MAS says the review will start with simpler fixes, while more complex system upgrades will take longer. In the meantime, consumers are encouraged to regularly check their GIRO arrangements and set limits where possible.
The authority will also step up public awareness on how GIRO protections work as improvements are rolled out.
ALSO READ: Income Tax Filing 2026: A Step-by-Step Guide to This Year’s Tax Season
Singtel shares move to CDP accounts, with cash-out option unlocked
If you’ve been holding onto Singtel’s old discounted shares, there’s a big change coming. From 8 Apr 2026, more than 600,000 shareholders can sell these shares and receive the proceeds in cash—rather than having them locked into their CPF accounts.
This follows a proposed law change that will transfer the shares from CPF’s custody into individual CDP accounts, giving holders more flexibility and control.
What’s changing:
- Cash-out option: Sale proceeds can now be withdrawn as cash
- Automatic transfer: Shares will move to CDP accounts by 21 Nov 2026
- No action needed: Transfers happen automatically
Key details:
- Scheme dates back to 1993 and 1996 IPO tranches
- About 615,000 Singaporeans still hold these shares
- Shares make up 4.3% of Singtel, worth حوالي $3.6 billion
For those who prefer to hold, nothing changes—you can keep your shares as usual. But if you do sell, you’ll now have the choice to pocket the cash or leave it in your CPF.
It’s essentially the end of a decades-old scheme, as Singapore moves towards a more typical share ownership model.
Singapore market overview: Week ending 8 Apr 2026
Singapore’s main stock market index—the Straits Times Index (STI), which tracks 30 of the largest listed companies—rose this week. After slipping to 4,947 on 2 Apr, it recovered to 4,972 by 6 Apr and was last seen around 5,018 in early trading on 8 Apr, based on the latest report provided. Overall, investor mood looked cautious but improved as the week went on.
What moved the market
- Geopolitical headlines drove the swings. The STI fell on 2 Apr after fresh uncertainty over the US-Iran conflict rattled markets.
- Relief returned when ceasefire hopes grew. By 6 Apr, Singapore shares had rebounded as oil prices eased and traders warmed to the idea of a temporary peace deal.
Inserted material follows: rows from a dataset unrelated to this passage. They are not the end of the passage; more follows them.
-- ==== Sys2Proof/Machine/Ops.lean ====
section
/-! DEFINITION. The shared operations: finite maps in canonical form, line levels, the controller's cells, the
observer of the enable line, one backend call and its *fault* answer, raising a status and ending an operation. -/

namespace Sys2Proof.Machine

/-! ## Finite maps: association lists with strictly rising keys -/

/-- The value at a key. -/
def mapGet {β : Type} : List (Nat × β) → Nat → Option β
  | [], _ => none
  | (a, x) :: m, k => if a = k then some x else mapGet m k

/-- Write a value at a key, keeping the keys strictly rising. -/
def mapPut {β : Type} (k : Nat) (v : β) : List (Nat × β) → List (Nat × β)
  | [] => [(k, v)]
  | (a, x) :: m =>
    if k < a then (k, v) :: (a, x) :: m
    else if k = a then (k, v) :: m
    else (a, x) :: mapPut k v m

/-- Remove a key. -/
def mapDel {β : Type} (k : Nat) : List (Nat × β) → List (Nat × β)
  | [] => []
  | (a, x) :: m => if k = a then m else (a, x) :: mapDel k m

/-- The keys rise strictly. -/
abbrev KeysRise {β : Type} (m : List (Nat × β)) : Prop := m.Pairwise fun p q => p.1 < q.1

/-! ## Updates of one field -/

/-- Bind the ten line identifiers (R161). -/
def State.bindLines (s : State) (rs e : LineId) (d : Vector LineId 8) : State :=
  { s with rsLine := rs, eLine := e, dataLines := d }
/-- Write `displayOn`. -/
def State.setDisplayOn (s : State) (b : Bool) : State := { s with displayOn := b }
/-- Write `cursorOn`. -/
def State.setCursorOn (s : State) (b : Bool) : State := { s with cursorOn := b }
/-- Write `blinkOn`. -/
def State.setBlinkOn (s : State) (b : Bool) : State := { s with blinkOn := b }
/-- Write `cursorPosition`. -/
def State.setCursorPosition (s : State) (c : BitVec 6) : State := { s with cursorPosition := c }
/-- Write `lifecycle`. -/
def State.setLifecycle (s : State) (l : Lifecycle) : State := { s with lifecycle := l }
/-- Write `seq`. -/
def State.setSeq (s : State) (q : Seq) : State := { s with seq := q }
/-- Write the line levels. -/
def State.setLevels (s : State) (m : Lines) : State := { s with levels := m }
/-- Write the cells. -/
def State.setCells (s : State) (m : Memory) : State := { s with cells := m }
/-- Append to the latched trace. -/
def State.pushLatched (s : State) (w : Latch) : State := { s with latched := s.latched ++ [w] }
/-- Append to the occasions the latched trace does not vouch for. -/
def State.pushStray (s : State) (w : Option (Bool × Byte)) : State :=
  { s with stray := s.stray ++ [⟨s.latched.length, w⟩] }
/-- Append a backend call to the event trace and count it. -/
def State.recordCall (s : State) (c : BackendCall) : State :=
  { s with events := s.events ++ [c], calls := s.calls + 1 }
/-- Return a status to the host (R20). -/
def State.setReturned (s : State) (e : Status) : State := { s with returned := some e }
/-- The host's calls that are still to come. -/
def State.setHost (s : State) (h : List HostCall) : State := { s with host := h }

/-! ## Line levels (R17) -/

/-- `Level` of a driven line. -/
def levelOfBool (b : Bool) : Level := if b then .high else .low

/-- `level[l]`. -/
def State.levelOf (s : State) (l : LineId) : Level := (mapGet s.levels l).getD .unclaimed

/-- The level map with one line changed; Unclaimed is what an unlisted line reads as. -/
def linesPut (l : LineId) (v : Level) (m : Lines) : Lines :=
  if v = .unclaimed then mapDel l m else mapPut l v m

/-- Set `level[l]`. -/
def State.putLevel (s : State) (l : LineId) (v : Level) : State := s.setLevels (linesPut l v s.levels)

/-- The canonical form of the level map: lines rising, no Unclaimed entry. -/
abbrev Lines.wf (m : Lines) : Prop := KeysRise m ∧ ∀ p ∈ m, p.2 ≠ .unclaimed

/-! ## The controller's cell space (R30, R31) -/

/-- `2 x 40` cells (R30). -/
def cellCount : Nat := Config.rows * Config.rowCells

/-- The row of a linear position (R31). -/
def cellRow (p : Nat) : Nat := if p < Config.rowCells then 0 else 1

/-- The column of a linear position (R31). -/
def cellColumn (p : Nat) : Nat := if p < Config.rowCells then p else p - Config.rowCells

/-- Whether a linear position is shown: the first 16 columns of each row (R31). -/
def cellVisible (p : Nat) : Bool := decide (p < cellCount) && decide (cellColumn p < Config.visible)

/-- The byte the block wrote at a linear position since the cells were last cleared; `none` is unknown (U9). The
block itself cannot read a cell (R30): this is what claims are stated with. -/
def State.readCell (s : State) (p : Nat) : Option Byte := mapGet s.cells p

/-- `MemWrite(addr, 1, v)` (spec/00_scope.md section 6.2). -/
def memoryWrite (p : Nat) (v : Byte) (m : Memory) : Memory := mapPut p v m

/-- The canonical form of the cell memory: positions rising, each one of the 80 cells. -/
abbrev Memory.wf (m : Memory) : Prop := KeysRise m ∧ ∀ c ∈ m, c.1 < cellCount

/-! ## What the controller sees (R88) -/

/-- The bit sampled on a line: its level, or a free value where the level is unspecified (R17). -/
def State.sampleLine (s : State) (l : LineId) : Bool :=
  match s.levelOf l with
  | .high => true
  | .low => false
  | .undriven => Config.floatingBit s.calls l
  | .unclaimed => Config.floatingBit s.calls l

/-- The byte on D7..D0: line `D<i>` carries bit `v[i]` (R33). -/
def State.sampleByte (s : State) : Byte :=
  BitVec.ofBool (s.sampleLine s.dataLines[7]) ++ BitVec.ofBool (s.sampleLine s.dataLines[6])
    ++ BitVec.ofBool (s.sampleLine s.dataLines[5]) ++ BitVec.ofBool (s.sampleLine s.dataLines[4])
    ++ BitVec.ofBool (s.sampleLine s.dataLines[3]) ++ BitVec.ofBool (s.sampleLine s.dataLines[2])
    ++ BitVec.ofBool (s.sampleLine s.dataLines[1]) ++ BitVec.ofBool (s.sampleLine s.dataLines[0])

/-- What a latched word does to the cells: a data byte goes to the cell at `cursorPosition` (R86); the
clear-display word leaves every cell unknown (U9); no other word writes a cell. -/
def cellsAfterLatch (w : Latch) (cursor : BitVec 6) (m : Memory) : Memory :=
  if w.rs then memoryWrite cursor.toNat w.byte m
  else if w.byte = Config.clearDisplay then []
  else m

/-- The controller's input is indeterminate here: nothing may be assumed of what it took, and nothing about its
cells holds any longer (R89; U2, U6). -/
def State.indeterminate (s : State) : State := (s.pushStray (Config.strayLatch s.calls)).setCells []

/-- A falling edge of E: the controller latches RS and the byte (R88, D29), if the pulse is long enough for it;
with `ENABLE_DELAY < T_PW_MIN` what it takes is any value (R220, U2). -/
def State.observeFall (s : State) : State :=
  if s.tPwMin ≤ s.enableDelay then
    let w : Latch := ⟨s.sampleLine s.rsLine, s.sampleByte⟩
    (s.pushLatched w).setCells (cellsAfterLatch w s.cursorPosition s.cells)
  else s.indeterminate

/-! ## Backend calls (R6) -/

/-- What a completed call does. A falling edge is a write of 0 to E while E was 1 (R88). `Rel()` with E left high
may itself make E fall (U6). -/
def applyCall (c : BackendCall) (s : State) : State :=
  match c with
  | .cfg l => s.putLevel l .undriven
  | .write l b =>
    let t := s.putLevel l (levelOfBool b)
    if l = s.eLine ∧ b = false ∧ s.levelOf s.eLine = .high then t.observeFall else t
  | .sleep _ => s
  | .rel => (if s.levelOf s.eLine = .high then s.indeterminate else s).setLevels []

/-- The level a `Cfg` or `W` that answers *fault* leaves its line at: the level it had, or any level of a claimed line
(R89, R186, D10). A line that was claimed stays claimed (R164). -/
def State.faultedLevelOf (s : State) (l : LineId) : Level :=
  if Config.faultedLevel s.calls = .unclaimed then s.levelOf l else Config.faultedLevel s.calls

/-- What a call that answers *fault* does: the effect on its own line is unspecified (R89, R186, D10). `Rel()`
releases all the same (F8 of spec/95_test_vectors.md; its answer is swallowed, R165). -/
def faultCall (c : BackendCall) (s : State) : State :=
  match c with
  | .cfg l => s.putLevel l (s.faultedLevelOf l)
  | .write l _ => s.putLevel l (s.faultedLevelOf l)
  | .sleep _ => s
  | .rel => applyCall .rel s

/-- How far an operation has got. -/
inductive Run where
  /-- It goes on. -/
  | going (s : State)
  /-- It has ended with an error. -/
  | raised (e : Status) (s : State)
deriving DecidableEq, Repr

/-- The next statement of the operation, if it has not ended. -/
def Run.bind : Run → (State → Run) → Run
  | .going s, k => k s
  | .raised e s, _ => .raised e s

/-- Raising a status (R191): nothing is saved and control goes nowhere; `HardwareFault`, and `ProtocolError` with
it (R185), leave the handle FAULTED (R186); the others change nothing. -/
def raise (e : Status) (s : State) : Run :=
  match e with
  | .hardwareFault => .raised e (s.setLifecycle .faulted)
  | .protocolError => .raised e (s.setLifecycle .faulted)
  | .ok => .raised e s
  | .validationError => .raised e s
  | .encodingError => .raised e s
  | .lifecycleFault => .raised e s

/-- One backend call: it is made, and the backend answers done or *fault* (R6, R186). -/
def emit (c : BackendCall) (s : State) : Run :=
  let t := s.recordCall c
  if t.calls ∈ t.faultAt then raise .hardwareFault (faultCall c t) else .going (applyCall c t)

/-- Backend calls in order, cut short at the first that answers *fault* (R38, R186). -/
def emitAll : List BackendCall → State → Run
  | [], s => .going s
  | c :: cs, s => (emit c s).bind (emitAll cs)

/-- The total of the delays a trace asks for: the lower bound of its duration (R84, R230). -/
def sleepTotal : List BackendCall → Duration
  | [] => 0
  | .sleep d :: cs => d + sleepTotal cs
  | .cfg _ :: cs => sleepTotal cs
  | .write _ _ :: cs => sleepTotal cs
  | .rel :: cs => sleepTotal cs

/-! ## Ending an operation -/

/-- The status goes to the host and the sequencer is IDLE (R19, R20). -/
def State.endWith (s : State) (e : Status) : State := (s.setReturned e).setSeq .idle

/-- The end of a host operation: `return OK`, or the status it raised (R180, R191). -/
def finish : Run → Host.Outcome State Fault Refusal
  | .going s => .next (s.endWith .ok)
  | .raised e s => .next (s.endWith e)

/-- The end of one emitted word: a fault in it ends the enclosing operation (R89); otherwise the operation goes
on, and nothing is returned. -/
def finishWord : Run → Host.Outcome State Fault Refusal
  | .going s => .next s
  | .raised e s => .next (s.endWith e)

/-- A host operation: it has a meaning only when none is in progress on the instance (R197, R222). -/
def hostOp (k : State → Run) (s : State) : Host.Outcome State Fault Refusal :=
  if s.seq = .idle then finish (k s) else .refused .operationInProgress

/-- The result of an operation's checks: go on with `k`, or raise (R190). -/
def afterChecks {α : Type} (c : Except Status α) (s : State) (k : α → State → Run) : Run :=
  match c with
  | .error e => raise e s
  | .ok a => k a s

/-- The lifecycle check of every operation but `CONSTRUCT` and `DESTRUCT` (R187). -/
def checkReady (s : State) : Except Status Unit :=
  if s.lifecycle = .ready then .ok () else .error .lifecycleFault

/-- The number of a status (R180). -/
def Status.code : Status → Nat
  | .ok => 0
  | .validationError => 1
  | .encodingError => 2
  | .protocolError => 3
  | .hardwareFault => 4
  | .lifecycleFault => 5

end Sys2Proof.Machine
end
- Banks helped lift the index. On 8 Apr, DBS, OCBC and UOB all traded higher, helping push the STI above 5,000. That matters because banks make up a big chunk of the STI, so when they move, the overall index often follows.
- Some non-bank names also stood out. Yangzijiang Shipbuilding was a strong gainer on 6 Apr, while earlier quarterly data showed strength in industrial and technology-linked counters such as ST Engineering, Keppel and Singtel.
- Trading stayed fairly active. Turnover was about $1.7 billion on 2 Apr and about $1.3 billion on 6 Apr, showing investors were still engaged even as sentiment swung around.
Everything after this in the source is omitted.